Il giallo di primavera? A proposito dei titoli per migliaia di miliardi di dollari sequestrati dalla gendarmeria Vaticana

bond usaQuesta poi! Come potete leggere in questo articolo, ieri una strana coppia, un olandese e un americano, si sono presentati in Vaticano con una valigetta 24 ore con dentro alcune migliaia di miliardi di titoli falsi in euro, dollari e altre valute dicendo che dovevano andare allo Ior, dove avevano appuntamento con un qualche alto prelato. Il loro atteggiamento ha insospettito i gendarmi Vaticani che hanno chiamato la Guardia di Finanza che ha constatato la falsità dei titoli e li ha denunciati per tentata truffa.

Quattro anni e mezzo fa è successo qualcosa di simile: due impettiti giapponesi hanno cercato di attraversare il valico con la Svizzera a Chiasso su un treno di pendolari, e sono stati fermati dalle guardie di frontiera che hanno trovato nella loro 24 ore, titoli per 134,5 miliardi di dollari che i due cercavano di introdurre in Svizzera. La storia era tanto inverosimile che allora la chiamammo “Il giallo dell’estate“. Debora Billi e Pietro Cambi ci scrissero qualche articolo su Blogosfera e io pure in questo articolo.
Rileggetela perché è davvero divertente.  Se quella era inverosimile, questa lo è anche di più. Rileggiamo quello che dicono i giornali (tutti i giornali: Corriere della Sera, Repubblica, Il Messaggero e persino il Corriere del Ticino, dicono tutti la stessa cosa), ma lentamente e con qualche considerazione sulla verosimiglianza della storia.

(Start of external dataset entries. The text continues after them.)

-- ==== Sys2Proof/Laws/Ops.lean ====
section
/-! SUPPORT. What each shared ending of a command answers, and what a step does with each input. -/

namespace Sys2Proof.Machine

/-- `respond(v)` always goes on, and changes only the response (R10). -/
theorem respond_eq (v : DWord) (s : State) : respond v s = .next { s with rsp := some ⟨.done, v⟩ } := rfl

/-- `illegal()` always goes on, and changes only the response (R10, R81). -/
theorem illegal_eq (s : State) : illegal s = .next { s with rsp := some ⟨.illegal, 0⟩ } := rfl

/-- `fail()` always goes on with value 0; DEC_REC and DEC_BITS are free (R204). -/
theorem decodeFail_eq (s : State) :
    decodeFail s = .next { s with
      decRec := Config.freeDecRec s.freeIdx
      decBits := Config.freeDecBits s.freeIdx
      freeIdx := s.freeIdx + 1
      rsp := some ⟨.done, 0⟩ } := rfl

/-- If `respond` answers `t`, then `t` is the state with the response. -/
theorem next_of_respond {v : DWord} {s t : State} (h : respond v s = .next t) : t = s.setRsp ⟨.done, v⟩ := by
  cases h
  rfl

/-- A step with nothing presented (R244). -/
theorem step_nil {s : State} (h : s.inputs = []) : step s = .next (idle s) := by
  simp [step, h]

/-- A step with a command presented (R104). -/
theorem step_command {s : State} {c : Command} {rest : List Input} (h : s.inputs = .command c :: rest) :
    step s = runCommand c (s.setInputs rest) := by
  simp [step, h]

/-- A step with a capture supplied (R28). -/
theorem step_capture {s : State} {rx : List Duration} {rest : List Input} (h : s.inputs = .capture rx :: rest) :
    step s = .next (supplyCapture rx (s.setInputs rest)) := by
  simp [step, h]

/-- A step with a power-on (R250). -/
theorem step_powerOn {s : State} {rest : List Input} (h : s.inputs = .powerOn :: rest) :
    step s = .next (powerOn (s.setInputs rest)) := by
  simp [step, h]

/-- A command that decodes runs its meaning (R104). -/
theorem runCommand_ok {c : Command} {i : Instr} (h : decode c = .ok i) (s : State) : runCommand c s = exec i s := by
  simp [runCommand, h]

/-- A command that does not decode answers ILLEGAL (R81). -/
theorem runCommand_error {c : Command} {e : Illegal} (h : decode c = .error e) (s : State) :
    runCommand c s = illegal s := by
  simp [runCommand, h]

/-- DECODE on a capture that decodes to `y` (R200). -/
theorem execDecode_ok {strict : Bool} {n : Half} {s : State} {y : Record}
    (h : decodeCapture s.cfg strict n.toNat s.rx = .ok y) :
    execDecode strict n s = .next { s with decRec := y, decBits := 64#16, rsp := some ⟨.done, 1#64⟩ } := by
  simp [execDecode, h]
  rfl

/-- DECODE on a capture that does not decode (R204). -/
theorem execDecode_error {strict : Bool} {n : Half} {s : State} {e : DecodeCause}
    (h : decodeCapture s.cfg strict n.toNat s.rx = .error e) : execDecode strict n s = decodeFail s := by
  simp [execDecode, h]

end Sys2Proof.Machine
end

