theorem test_words_one_bit :
    decode ⟨word 0b00011011#8 0b00000001#8 0b00000000#8 0b00000000#8, 0⟩ = .ok (.setSleep true) ∧
    decode ⟨word 0b00011100#8 0b00000000#8 0b00000000#8 0b00000000#8, 0⟩ = .ok .getSleep ∧
    decode ⟨word 0b00011101#8 0b00000001#8 0b00000000#8 0b00000000#8, 0⟩ = .ok (.setTurbo true) ∧
    decode ⟨word 0b00011110#8 0b00000000#8 0b00000000#8 0b00000000#8, 0⟩ = .ok .getTurbo ∧
    decode ⟨word 0b00011111#8 0b00000000#8 0b00000000#8 0b00000000#8, 0⟩ = .ok (.setLight false) ∧
    decode ⟨word 0b00100000#8 0b00000000#8 0b00000000#8 0b00000000#8, 0⟩ = .ok .getLight ∧
    decode ⟨word 0b00100001#8 0b00000001#8 0b00000000#8 0b00000000#8, 0⟩ = .ok (.setXfan true) ∧
    decode ⟨word 0b00100010#8 0b00000000#8 0b00000000#8 0b00000000#8, 0⟩ = .ok .getXfan := by decide

theorem test_words_encoder :
    decode ⟨word 0b00110000#8 0b00001000#8 0b00000001#8 0b00000010#8, 0⟩ = .ok (.encode 8#8 0x0102#16) ∧
    decode ⟨word 0b00110001#8 0b00000000#8 0b11111111#8 0b11111111#8, 0⟩ = .ok (.send 65535#16) := by decide

theorem test_words_decoder :
    decode ⟨word 0b01000000#8 0b00000001#8 0b00000000#8 0b01000000#8, 0⟩ = .ok (.decode true 64#16) ∧
    decode ⟨word 0b01000001#8 0b00000000#8 0b00000000#8 0b00000000#8, 0⟩ = .ok .getDec ∧
    decode ⟨word 0b01000010#8 0b00000000#8 0b00000000#8 0b00000000#8, 0⟩ = .ok .getDecBits := by decide

/-- The numbering of the host's bits: CW low, DIN above it (log 12). -/
theorem test_table_words :
    decodeTableWord 32 0x14160000 = some (.setTemp 22#8) ∧
    decodeTableWord 96 (0x5000200050200900 * 2 ^ 32 + 0x02000000) = some (.setRaw 0x5000200050200900#64) ∧
    decodeTableWord 32 (0x5000200050200900 * 2 ^ 32 + 0x02000000) = some (.setRaw 0#64) ∧
    decodeTableWord 32 0x08000000 = none := by decide

/-- The words of V5, all illegal, one for each form's reserved fields and each gap of the map. -/
theorem test_illegal_words :
    ([0x08000000, 0x23000000, 0x32000000, 0x43000000, 0xFF000000, 0x00000001, 0x03010000, 0x10020000, 0x10000100,
      0x12010001, 0x14000100, 0x18020400, 0x18010401, 0x31010000, 0x40FE0040, 0x02010000] : List Word).all
      (fun cw => match decode ⟨cw, 0xFFFF#64⟩ with | .ok _ => false | .error _ => true) = true := by decide

/-- V5 rows 1 and 16 as steps: ILLEGAL, and REC is not written whatever DIN is. -/
theorem test_illegal_steps :
    seen (run 0x08000000 0 State.reset) = some (img, some ⟨.illegal, 0⟩) ∧
    seen (run 0x02010000 0xFFFFFFFFFFFFFFFF State.reset) = some (img, some ⟨.illegal, 0⟩) := by decide

/-! ### The assembler (R83, R84) -/

theorem test_assembler :
    assembleLine "SET_SWING_V 1, 99 ; generic auto" = .command ⟨0x18016300#32, 0⟩ ∧
    assembleLine "ENCODE 8, 0x0001" = .command ⟨0x30080001#32, 0⟩ ∧
    assembleLine "SET_RAW 00 09 20 50 00 20 00 40" = .command ⟨0x02000000#32, 0x4000200050200900#64⟩ ∧
    assembleLine "DECODE 1, 64" = .command ⟨0x40010040#32, 0⟩ ∧
    assembleLine "GET_DEC" = .command ⟨0x41000000#32, 0⟩ := by decide +kernel

/-- Log 14's choice: how many digits a byte of a RAW line has. -/
theorem test_assembler_byte_digits :
    assembleLine "SET_RAW 0 9 20 50 0 0020 00 40" = .command ⟨0x02000000#32, 0x4000200050200900#64⟩ ∧
    assembleLine "SET_RAW 100 09 20 50 00 20 00 40" = .malformed ∧
    assembleLine "SET_RAW 0x00 09 20 50 00 20 00 40" = .malformed := by decide +kernel

/-- Lines R83 does not have: an operand too wide, too few, or not a number; an unknown mnemonic. -/
theorem test_assembler_refuses :
    assembleLine "SET_POWER 2" = .malformed ∧ assembleLine "SET_TEMP 256" = .malformed ∧
    assembleLine "SEND" = .malformed ∧ assembleLine "SET_MODE x" = .malformed ∧
    assembleLine "SET_RAW 00 09" = .malformed ∧ assembleLine "HALT" = .malformed ∧
    assembleLine " ; only a comment" = .blank := by decide +kernel

/-! ### What the checks of WellFormed refuse -/

/-- M1 broken by a mark below its own window, M2 by a space below its own, M3 by a zero that reads as a
one, M4 by a gap below the minimum. -/
theorem test_contract_refuses :
    ¬ ({ Config.ref with tBitMark := 100 }).Contract ∧ ¬ ({ Config.ref with tHdrMark := 100 }).Contract ∧
    ¬ ({ Config.ref with tOneSpace := 1 }).Contract ∧
    ¬ ({ Config.ref with tZeroSpace := 1200 }).Contract ∧
    ¬ ({ Config.ref with tGap := 14249 }).Contract := by decide
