-- ==== Sys2Proof/Word.lean ====
section
/-! DEFINITION. The value types of the block (00_scope.md R4, R5, R6, 10_state.md R11). -/

namespace Sys2Proof

/-- A FixedBigInt: the 256-bit pattern one register holds (R10, R11). Its unsigned reading `U` is `toNat`, its
two's-complement reading `S` is `toInt` (R6). -/
abbrev Value := BitVec 256

/-- A machine word, or limb, of 32 bits (R4). -/
abbrev Word := BitVec 32

/-- One byte of the TEXT space (R19). -/
abbrev Byte := BitVec 8

/-- A register index, 0..7 (R10, R30). -/
abbrev RegIdx := Fin 8

/-- A word index within a register, 0 the least significant (R30, R31). -/
abbrev WordIdx := Fin 8

end Sys2Proof
end

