/-- Settles O16: both readings of the operands wrap to the same sum of bit vectors. -/
theorem carryChainLaw : Obligations.CarryChainLaw := by
  intro a b c0
  have hc : wrap256 (c0.toNat : Int) = BitVec.ofNat 256 c0.toNat := BitVec.ofInt_natCast 256 _
  constructor
  · rw [wrap256_add, wrap256_add, wrap256_toNat, wrap256_toNat, hc, addc_eq_add]
  · rw [wrap256_add, wrap256_add, wrap256_toInt, wrap256_toInt, hc, addc_eq_add]

/-! ### The sign mask (R86) -/

theorem signMask_of_msb {a : Value} (h : a.msb = true) : signMask a = BitVec.allOnes 256 := by
  rw [signMask, h, BitVec.fill_true]

theorem signMask_of_not_msb {a : Value} (h : a.msb = false) : signMask a = 0#256 := by
  rw [signMask, h, BitVec.fill_false]

/-- The sign bit of a value is bit 31 of its word 7. -/
theorem msb_eq_wordOf_seven (a : Value) : a.msb = (wordOf a 7).getLsbD 31 := by
  simp [wordOf, BitVec.msb_eq_getLsbD_last]

/-- A word of the sign mask is all-ones or 0, by the sign. -/
theorem wordOf_signMask (a : Value) (j : WordIdx) :
    wordOf (signMask a) j = if a.msb then 0xFFFFFFFF#32 else 0x00000000#32 := by
  have hfill : wordOf (signMask a) j = BitVec.fill 32 a.msb := by
    ext i hi
    have hwidth : 32 * j.val + i < 256 := by omega
    simp [wordOf, signMask, hwidth]
  rw [hfill]
  cases a.msb <;> rfl

/-- Settles O19: the mask is a fill by the sign bit, which is bit 255 and bit 31 of word 7. -/
theorem signMaskLaw : Obligations.SignMaskLaw := by
  intro a
  refine ⟨fun k hk => ?_, fun j => ?_, ?_⟩
  · simp [signMask, hk, BitVec.msb_eq_getLsbD_last]
  · rw [← msb_eq_wordOf_seven, wordOf_signMask]
  · rw [signMask]
    cases a.msb <;> rfl

/-! ### The datapaths compute the result laws (R82 to R85) -/

theorem addPath_eq_addValue (a b : Value) : addPath a b = addValue a b := by
  rw [addPath, addc_eq_add, addValue_eq_add, Bool.toNat_false, BitVec.add_zero]

/-- Subtracting is adding the complement and 1. -/
theorem subPath_eq_subValue (a b : Value) : subPath a b = subValue a b := by
  rw [subPath, addc_eq_add, subValue_eq_sub, Bool.toNat_true, BitVec.add_assoc, ← BitVec.neg_eq_not_add,
    BitVec.sub_eq_add_neg]

theorem negPath_eq_negValue (a : Value) : negPath a = negValue a := by
  rw [negPath, addc_eq_add, negValue_eq_neg, Bool.toNat_true, BitVec.zero_add, ← BitVec.neg_eq_not_add]

/-- Adding the mask of a negative value takes 1 off, and the exclusive or complements: `~(a - 1) = -a`. -/
theorem absPath_eq_absValue (a : Value) : absPath a = absValue a := by
  rw [absPath, absValue, addc_eq_add, Bool.toNat_false, BitVec.add_zero]
  cases h : a.msb with
  | false => rw [signMask_of_not_msb h, BitVec.add_zero, BitVec.xor_zero, if_neg Bool.false_ne_true]
  | true =>
    rw [signMask_of_msb h, BitVec.xor_allOnes, ← BitVec.neg_one_eq_allOnes, ← BitVec.sub_eq_add_neg,
      BitVec.not_sub_one_eq_not_add_one, ← BitVec.neg_eq_not_add, if_pos rfl, negValue_eq_neg]

/-! ### What the commands leave -/

theorem exec_add (rd ra rb : RegIdx) (s : State) :
    exec (.add rd ra rb) s = .next (writeReg s rd (addValue (readReg s ra) (readReg s rb))) := rfl

theorem exec_sub (rd ra rb : RegIdx) (s : State) :
    exec (.sub rd ra rb) s = .next (writeReg s rd (subValue (readReg s ra) (readReg s rb))) := rfl

theorem exec_neg (rd ra : RegIdx) (s : State) :
    exec (.neg rd ra) s = .next (writeReg s rd (negValue (readReg s ra))) := rfl

theorem exec_abs (rd ra : RegIdx) (s : State) :
    exec (.abs rd ra) s = .next (writeReg s rd (absValue (readReg s ra))) := rfl

/-- Settles O17: the frame is that of one register write, and the datapaths agree with the values written. -/
theorem addSubResults : Obligations.AddSubResults := by
  intro rd ra rb s
  refine ⟨⟨_, exec_add rd ra rb s, writesOnly_writeReg s rd _, ?_⟩,
    ⟨_, exec_sub rd ra rb s, writesOnly_writeReg s rd _, ?_⟩⟩
  · rw [readReg_writeReg_same, ← addPath_eq_addValue, addPath]
  · rw [readReg_writeReg_same, ← subPath_eq_subValue, subPath]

Dunque, due signori, non si sa come vestiti ma ipotizzo agghindati di tutto punto, si presentano al varco Sant’Anna per entrare in Vaticano. Portano con sé una valigetta 24 ore e appaiono un po’ nervosi e agitati. I gendarmi si insospettiscono e gli chiedono dove devono andare. I due dicono candidamente (?!?!?) che hanno appuntamento allo Ior con due Cardinali. Un rapido riscontro e la cosa viene smentita. I gendarmi chiedono di aprire la valigetta e a quel punto saltano fuori titoli al portatore per alcune migliaia di miliardi di dollari. Rileggiamo: Titoli al portatore (?!?) per alcune migliaia di miliardi (migliaia di miliardi?!?!?) di dollari (Oddio i giapponesi!), di Euro (di Euro?!?!?) ed altre non specificate valute. I titoli vengono immediatamente qualificati come falsi, i gendarmi chiamano la Guardia di Finanza che accorre e sequestra il tutto e li denuncia per tentata truffa (?!?!?) ai danni dello Ior. Nell’articolo si dice, infatti, che i due volevano depositare questi titoli presso lo Ior e ottenere una linea di credito (per migliaia di miliardi?!?! Ma stiamo scherzando, vero?) con cui operare in modo spregiudicato (LOL) sui mercati internazionali.

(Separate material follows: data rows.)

/-! ### Frames -/

/-- 10_state R26: `ERR_OP`, `ERR_STAGE` and `ERR_STEP` are written only by an abort: a request that responds OK leaves
them, and one that responds with a BusError leaves its own record. -/
def Obligations.ErrorRecordOnlyFromAbort : Prop :=
  ∀ (s t : State) (i : Instr), s.seq.ph = .idle → exec i s = .next t → t.seq.ph = .idle →
    (t.status = .ok → t.errOp = s.errOp ∧ t.errStage = s.errStage ∧ t.errStep = s.errStep) ∧
    (t.status ≠ .ok → t.errOp = opcode i ∧ t.errStage.status = t.status ∧ t.errStage ≠ .none ∧
      (i ≠ .initd → t.errStep = 0))

/-- 20_memory R53: no request writes the buffer memory: for every address, reading it after gives what reading it before
gave, but for the changes the host itself makes before a read of a PUTS. -/
def Obligations.NoRequestWritesBuffer : Prop :=
  (∀ (s t : State) (i : Instr), (∀ buf pos len, i ≠ .puts buf pos len) → exec i s = .next t →
    (∀ a, Memory.read t.mem a = Memory.read s.mem a) ∧ t.host = s.host) ∧
  ∀ s t : State, s.host.edits = [] → step s = .next t →
    (∀ a, Memory.read t.mem a = Memory.read s.mem a) ∧ t.host.edits = []

/-- 10_state R35 (the table of what each request writes): the frame of every request an IDLE block accepts. `SEQ`, the
program counter, may change; of the latches, `REQ1` only by PUTS; `FAULT` only by PUTS; the timer is asked only by
requests that wait; `PEND` is owed only by requests that write LCD commands. -/
def Obligations.RequestFrame : Prop :=
  ∀ (s t : State) (i : Instr), s.seq.ph = .idle → exec i s = .next t →
    t.cfg = s.cfg ∧ t.host.queue = s.host.queue ∧ t.req0 = (encode i).w0 ∧
    t.req1 = (match i with | .puts buf _ _ => buf | _ => s.req1) ∧
    ((∀ buf pos len, i ≠ .puts buf pos len) → t.fault = s.fault ∧ t.mem = s.mem ∧ t.host = s.host) ∧
    ((i = .initx ∨ ∃ on, i = .setbl on) → t.timer = s.timer) ∧
    ((i = .initx ∨ (∃ on, i = .setbl on) ∨ ∃ n, i = .blink n) → t.pend = s.pend ∨ t.pend = .none) ∧
    ((∀ on, i ≠ .setbl on) → (∀ n, i ≠ .blink n) → t.bl = s.bl) ∧
    (i ≠ .initd → t.link = s.link ∨ t.link = .indeterminate)
end

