theorem witness_encodeOfDecodedWords : decode 0x5000_0001 0 = .ok (.setbl 1) ∧
    decode 0x40FF0000 0xFFFFFFFF = .ok (.puts 0xFFFFFFFF 0 0xFF) := by decide
theorem witness_illegalWords_op : illegalWord 0x0000_0000 ∧ illegalWord 0x8000_0000 ∧ illegalWord 0xF000_0000 := by decide
theorem witness_illegalWords_fields : illegalWord 0x7000_0001 ∧ illegalWord 0x5000_0002 ∧ illegalWord 0x3001_0000 := by
  decide
theorem witness_legalWords : ¬ illegalWord 0x7000_0000 ∧ ¬ illegalWord 0x5000_0001 ∧ ¬ illegalWord 0x40FF_FF00 := by decide
theorem witness_requestLength : requestWords 0x3000_0000 = 1 ∧ requestWords 0x4000_0000 = 2 := by decide
theorem witness_stepServes : State.reset.seq.ph = .idle ∧ decodeTableWord 32 0x7000_0000 = some .clear ∧
    decode 0x7000_0000 0 = .ok .clear := by decide
theorem witness_idle : State.reset.seq.ph = .idle ∧ State.reset.host.queue = [] := by decide
theorem witness_busy : stuckOpen.seq.ph = .openBus ∧ stuckWait.seq.ph = .waitIn := by decide
theorem witness_busy_steps : ∃ t, step stuckOpen = .next t := ⟨_, rfl⟩
theorem witness_hostInputs : ∃ t, State.reset.seq.ph = .idle ∧ exec .clear State.reset = .next t := ⟨_, by decide, rfl⟩
theorem witness_layouts : Config.default.wf ∧ layoutL1.wf ∧ layoutL2.wf := by decide
theorem witness_command : State.reset.cfg.wf ∧ State.reset.seq.sub = .hiSet ∧ State.reset.seq.asked = 0 ∧
    State.reset.transport.allOk := by decide
theorem witness_completions : State.reset.seq.ph = .idle ∧ State.reset.transport.allOk ∧ State.reset.timer.live ∧
    State.reset.cfg.expanderInitSeq.length ≤ 255 ∧ State.reset.host.edits = [] ∧ State.reset.cfg.wf := by decide
/-- Count mode: one byte, and it is the terminator's value. -/
theorem witness_putsCount : (1 : Byte) ≠ 0 ∧ ([0] : List Byte).length = (1 : Byte).toNat ∧
    ∀ i b, ([0] : List Byte)[i]? = some b → (withMem [(0x1000, 0)]).bufferByte 0x1000 i = some b := by
  refine ⟨by decide, by decide, fun i b h => ?_⟩
  cases i with
  | zero => simp at h; subst h; decide
  | succ n => simp at h
/-- Terminator mode: one byte, then the terminator, across the top of the address space. -/
theorem witness_putsTerminator : ([0x41] : List Byte).length < 2 ^ 32 ∧
    (∀ i b, ([0x41] : List Byte)[i]? = some b →
      (withMem [(0, 0), (0xFFFFFFFF, 0x41)]).bufferByte 0xFFFFFFFF i = some b ∧ b ≠ 0) ∧
    (withMem [(0, 0), (0xFFFFFFFF, 0x41)]).bufferByte 0xFFFFFFFF 1 = some 0 := by
  refine ⟨by decide, fun i b h => ?_, by decide⟩
  cases i with
  | zero => simp at h; subst h; decide
  | succ n => simp at h
/-- Rows of INITD: open, prefix, a byte inside a command, the ends of steps 4, 9 and 10, the waits, the close, the
response. -/
theorem witness_initdRows :
    decode (inInitd .write 10 .loEl 0x0C).req0 (inInitd .write 10 .loEl 0x0C).req1 = .ok .initd ∧
    (inInitd .openBus 0 .hiSet 0).pend = .none ∧ State.reset.transport.draw = some (.ok, ⟨[], some .ok⟩) ∧
    initRom 10 = some ⟨0x0C, .nibble, .std⟩ ∧ Sub.endsCommand .loEl .nibble = true ∧ Sub.endsCommand .hiEl .byte = true ∧
    initRom 4 = some ⟨0x20, .byte, .std⟩ ∧ initRom 9 = some ⟨0x02, .nibble, .home⟩ ∧
    Sub.endsCommand .hiEl .nibble = false ∧ State.reset.timer.draw = some (0, ⟨[], some 0⟩) ∧
    stuckWait.pend ≠ .none ∧ (inInitd .close 10 .hiSet 0).seq.abort = 0 := by decide
/-- The rows of an abort: a failing open, prefix and write, and the close. -/
theorem witness_initdAbortRows :
    (∃ u, seqTick (failing 0 (inInitd .openBus 0 .hiSet 0)) = .go u) ∧
    (∃ u, seqTick (failing 0 (inInitd .preWrite 0 .hiSet 0)) = .go u) ∧
    (∃ u, seqTick (failing 0 (inInitd .write 10 .loEl 0x0C)) = .go u) := ⟨⟨_, rfl⟩, ⟨_, rfl⟩, ⟨_, rfl⟩⟩
theorem witness_initdAbortClose :
    let s := inInitd .close 2 .hiEh 0x30
    let s := { s with seq := { s.seq with abort := 1 } }
    decode s.req0 s.req1 = .ok .initd ∧ s.seq.ph = .close ∧ s.seq.abort = 1 := by decide
/-- The rows WAIT_TAIL and RESP: after step 10, and after an abort. -/
theorem witness_initdWaitTail :
    let s := { inInitd .waitTail 10 .hiSet 0x0C with pend := .std }
    decode s.req0 s.req1 = .ok .initd ∧ s.seq.ph = .waitTail ∧ s.seq.abort = 0 ∧ s.seq.asked = 0 ∧ s.pend ≠ .none ∧
    s.timer.draw = some (0, ⟨[], some 0⟩) := by decide
theorem witness_initdResp :
    let s := inInitd .resp 2 .hiSet 0x30
    let t := { s with seq := { s.seq with abort := 1 } }
    decode s.req0 s.req1 = .ok .initd ∧ s.seq.ph = .resp ∧ decode t.req0 t.req1 = .ok .initd ∧ t.seq.ph = .resp := by decide
theorem witness_initdDurations : Config.default.tPor1Us = 4100 ∧ Config.default.tShortUs = 100 ∧
    Config.default.tClearUs = 2000 ∧ Config.default.tHomeUs = 2000 := by decide
theorem witness_initdTime : ∃ t, exec .initd State.reset = .next t ∧ t.seq.ph = .idle ∧ t.status = .ok :=
  ⟨after (exec .initd State.reset), rfl, by decide, by decide⟩
theorem witness_cursorSet : (request State.reset 0x3000FE41).posOf ≠ 0xFF ∧ 0x80 ≤ (0x80 : Byte).toNat := by decide
theorem witness_bufferRead : decode reading.req0 reading.req1 = .ok (.puts 0x1000 0xFF 0) ∧ reading.seq.ph = .read ∧
    reading.host.edits = [] ∧ Memory.read reading.mem (bufferAddr 0x1000 reading.seq.idx).toNat = none := by decide
/-- A block in its first `BusOpen` of an INITD, which is about to fail. -/
def failingOpen : State := { stuckOpen with transport := ⟨[.err], none⟩ }
/-- A block in the third write of an INITD, which is about to fail. -/
def failingWrite : State := { stuckWrite with transport := ⟨[.err], none⟩ }
theorem witness_failedCall_open : Inv failingOpen ∧ failingOpen.seq.ph.calls = true ∧
    failingOpen.transport.draw = some (.err, ⟨[], none⟩) ∧ failingOpen.seq.ph = .openBus := by decide
theorem witness_failedCall_write : Inv failingWrite ∧ failingWrite.seq.ph.calls = true ∧
    failingWrite.transport.draw = some (.err, ⟨[], none⟩) ∧ failingWrite.seq.asked = 1 := by decide
theorem witness_failedOpen : (failing 0 State.reset).seq.ph = .idle ∧ (Instr.blink 1 ≠ .blink 0) ∧
    (failing 0 State.reset).transport.draw = some (.err, ⟨[], some .ok⟩) := by decide
theorem witness_faulted : faulted.seq.ph = .faulted ∧ faulted.fault = 1 := by decide
theorem witness_faultBit : ∃ t, (1 : Bit) = ({ State.reset with fault := 1 } : State).fault ∧
    step { State.reset with fault := 1 } = .next t := ⟨_, rfl, rfl⟩
theorem witness_exhausted :
    let s := { reading with seq := { reading.seq with ph := .write, sub := .loEl, rs := 1, idx := 0xFFFFFFFF } }
    decode s.req0 s.req1 = .ok (.puts 0x1000 0xFF 0) ∧ s.seq.ph = .write ∧ s.seq.sub = .loEl ∧ s.seq.rs = 1 ∧
    s.seq.idx = 0xFFFFFFFF ∧ s.transport.draw = some (.ok, ⟨[], some .ok⟩) := by
  decide
theorem witness_invariant_stuckWrite : Inv stuckWrite := by decide
theorem witness_invariant_faulted : Inv faulted := by decide
theorem witness_invariant_completed : Inv (request State.reset 0x70000000) := by decide
theorem witness_unanswered_open : Inv stuckOpen ∧ stuckOpen.seq.ph.calls = true ∧ stuckOpen.transport.draw = none := by decide
theorem witness_unanswered_waitIn : Inv stuckWait ∧ stuckWait.seq.ph = .waitIn ∧ stuckWait.timer.draw = none := by decide
theorem witness_unanswered_waitTail : Inv stuckTail ∧ stuckTail.seq.ph = .waitTail ∧ stuckTail.timer.draw = none := by decide
theorem witness_unanswered_blWait : Inv stuckBlink ∧ stuckBlink.seq.ph = .blWait ∧ stuckBlink.timer.draw = none := by decide
theorem witness_invariant_steps : ∃ t, step stuckWrite = .next t := ⟨_, rfl⟩
theorem witness_initdStep : Config.default.wf ∧ 1 ≤ (1 : BitVec 4).toNat ∧ (10 : BitVec 4).toNat ≤ 10 := by decide
theorem witness_setbl : ∃ t, exec (.setbl 1) (failing 1 State.reset) = .next t := ⟨_, rfl⟩
/-- A SETBL whose write fails, then two requests that do not set the backlight. -/
theorem witness_setbl_later :
    let s := { failing 1 State.reset with host := ⟨[⟨0x70000000, 0⟩, ⟨0x3000FF41, 0⟩], []⟩ }
    ((exec (.setbl 1) s |> after |> stepsTo 2).map fun u => (u.bl, u.trace.length)) = some (1, 24) ∧
    ∀ r ∈ s.host.queue, (match decode r.w0 r.w1 with | .ok j => setsBacklight j | .error _ => false) = false := by decide
theorem witness_otherRequests : (∀ on, Instr.clear ≠ .setbl on) ∧ (∀ n, Instr.clear ≠ .blink n) ∧
    (∀ b p l, Instr.clear ≠ .puts b p l) ∧ ∃ t, exec .clear State.reset = .next t :=
  ⟨fun _ h => (by cases h), fun _ h => (by cases h), fun _ _ _ h => (by cases h), ⟨_, rfl⟩⟩
theorem witness_seqTick : ∃ t, seqTick (inInitd .write 1 .hiSet 0x30) = .go t := ⟨_, rfl⟩
theorem witness_seqTick_halts : ∃ t, seqTick (inInitd .resp 10 .hiSet 0x0C) = .halt t := ⟨_, rfl⟩
theorem witness_emptyTrace : unusedClear State.reset.cfg State.reset.trace ∧ waitsLongEnough State.reset.cfg State.reset.trace :=
  ⟨fun _ _ h => (by cases h), fun _ _ h => (by cases h)⟩
theorem witness_outcomes :
    (after (exec .initd State.reset)).status = .ok ∧ (after (exec .initd State.reset)).seq.ph = .idle ∧
    (after (exec .initd (failing 5 State.reset))).status = .busErrorWrite ∧
    (after (exec .initd (failing 5 State.reset))).seq.ph = .idle := by decide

Ora, proviamo a immaginare la scena. Due tizi girano per Roma con una valigetta che contiene un multiplo del PIL dell’Italia e se ne vanno a cercare una banchetta dove depositarlo. Certo, perché in qualsiasi banca, se uno si presenta con una valigetta 24 ore con dentro  titoli al portatore per qualche migliaio di miliardi, arriva il Direttore e ti dice: “Prego si accomodino lor signori, si siedano lì che vi apriamo in pochi minuti il conto titoli e poi vi diamo un acconto: Vanno bene cinquecento miliardi per cominciare? O ne volete mille subito? Contanti e piccolo taglio?“Già si sa che la vita a Roma è diventata particolarmente cara…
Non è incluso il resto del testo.